Persoalannya, apakah ada kebenaran sejarah yang mau diungkap ketika publik sudah lelah dengan fakta-fakta yang masif, mistis, dan subyektif? Banyaknya fakta yang berkembang tanpa kendali membuat semakin dimungkinkan adanya argumen yang semakin memunculkan jaringan faktual yang rumit dan absurd. 


Fakta yang dibangun atas dasar opini semata, cenderung berpotensi menjadi mitos. Sayangnya, mitos terkadang juga dapat menjadi pembenar dan melampaui kebenaran sejarah itu sendiri sehingga mitos seolah menjadi sebuah kebenaran sejarah baru. 


Penerbitan buku-buku atas nama sejarah, dari masa klasik (pre-literacy era), Hindu, Buddha, Islam, sampai masa kontemporer ini, bukanlah soal kebenaran sejarah yang mengalami mitologisasi semata, tetapi lebih serius terkait dengan wajah kejujuran berbangsa dan bernegara. Bagaimana mitos-mitos dapat menjadi dan diyakini sebagai sebuah kebenaran sejarah? 


Minimnya tulisan sejarah dan tidak adanya kemauan akademik yang serius terkait rekonstruksi sejarah bangsa ini sangat memungkinkan menyebabkan munculnya tulisan-tulisan “pseudo-history”, bukan tulisan sejarah tetapi dianggap tulisan sejarah di mana di ranah publik justru menjadi kebenaran itu sendiri. Sementara itu, kajian sejarah serius hanya muncul di rak perpustakaan yang lusuh tanpa pembacaan ulang dan interpretasi baru. 


Ironi sebuah bangsa yang hidup dan berkembang di tengah-tengah mitos dan dibangun atas kesadaran mitologis. Tidak jarang, “pseudo history” yang mistis ini justru sering menjadi alat legitimasi yang absolut dan memberi daya paksa di atas kebenaran sejarah. 


Rekonstruksi “Sejarah”

Di sinilah merekonstruksi sejarah Indonesia, termasuk sejarah kepahlawanan, menjadi keharusan sejarah sebagai langkah membuka kebenaran dan kejujuran sejarah bangsa. Menulis sejarah adalah menulis kejujuran yang diperkuat dengan argumentasi dan narasi yang nalar dan rasional. 

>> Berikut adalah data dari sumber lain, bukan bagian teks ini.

/-! ### Seconds, tank writes and the warm restart -/

/-- The seconds since regeneration of both tanks increase by one (R98). -/
def tanksSecond (s : State) : State :=
  { s with rgs := { s.rgs with
    tankA := { s.rgs.tankA with seconds := satAdd max32 s.rgs.tankA.seconds 1 }
    tankB := { s.rgs.tankB with seconds := satAdd max32 s.rgs.tankB.seconds 1 } } }

/-- One second of the run: a RUNNING step's elapsed seconds (R109), or a hold's, which may reach its limit (R112, R113). -/
def rgsSecond (s : State) : State :=
  let r := s.rgs.run
  match s.rgs.seq with
  | .running => setRegenRun { r with elapsed := satAdd 65535 r.elapsed 1 } s
  | .held =>
    let h := satAdd 65535 r.hold 1
    { s with rgs := { s.rgs with
      run := { r with hold := h }, holdDue := s.rgs.holdDue || decide (s.acc.settings.holdLimit ≤ h) } }
  | _ => s

/-- A tank's state judged afresh by a write (R99). -/
def judgeWrittenTank (s : State) (t : TankId) (nominal remaining : Nat) : TankState :=
  if nominal = 0 then .unconfigured
  else if s.serviceTank = some t then (if 0 < remaining then .service else .exhausted)
  else if s.reserve < remaining then .standby else .exhausted

/-- The seconds since regeneration after a write: a given count above the ceiling of R98 is stored as that ceiling
(assumption 41). -/
def writtenSeconds (c : TankContents) (x : Tank) : Nat := (c.seconds.map (min max32)).getD x.seconds

/-- An accepted write of a tank (R99). -/
def writeTank (t : TankId) (c : TankContents) (s : State) : State :=
  let x := s.tank t
  let remaining := min c.nominal (c.remaining.getD x.remaining)
  setTank t { x with
    nominal := c.nominal, remaining := remaining, seconds := writtenSeconds c x
    st := judgeWrittenTank s t c.nominal remaining } s

/-- The run ended by a warm restart (R118, steps 1 to 3). -/
def rgsRestartRun (s : State) : State :=
  if s.rgs.seq = .queued then keepTank (s.rgs.run.prior.getD .standby) .abandoned s
  else if s.rgs.run.tank.isSome then exhaustTank .abandoned (closeDraw true s)
  else s

/-- RGS at a warm restart (R118). REGEN is raised when the restart ends a run, takes the sequencer to IDLE or sets a
selector move back; one that finds the sequencer IDLE with no move raises nothing (assumption 37). The program snapshot
is left as it stood (DESIGN CHOICE, assumption 58). -/
def rgsRestart (s : State) : State :=
  let s1 := rgsRestartRun s
  raiseIf (decide (s.rgs.seq ≠ .idle ∨ s.rgs.move ≠ .none)) .regen
    { s1 with rgs := { s1.rgs with seq := .idle, run := RegenRun.empty, move := .none, holdDue := false } }

end Sys2Proof.Machine
end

Di sini sejarah tidak lagi hanya berkutat pada persoalan stigma pembenaran atau penidakbenaran sebuah peristiwa sejarah, tetapi menjadi wajah sebuah bangsa. 


Terkait penulisan dan pengungkapan sejarah kepahlawanan, paling tidak hal ini menjadi cermin bagaimana bangsa ini direkonstruksi. Artinya, penulisan dan kajian terhadap kepahlawanan tidak sekadar menulis sebuah biografi yang dianggap memiliki kemampuan melampaui sejarahnya, tetapi harga yang mahal yang namanya “menulis wajah sendiri” sebagai bangsa akan dpertaruhkan. 


Sejarah bukanlah kebenaran absolut untuk menghakimi sebuah peristiwa, tetapi sejarah, paling tidak, akan memberikan solusi karut-marutnya pemikiran faktual tentang bangsa. Demitologisasi kepahlawanan seharusnya sudah menjadi komitmen untuk sebuah harga diri bangsa melalui kejujuran sejarah. 


Dengan demikian, paling tidak penulisan ulang tidak justru menambah mitos-mitos baru, yang semakin menjadikan bangsa ini menjadi bangsa yang ahistoris.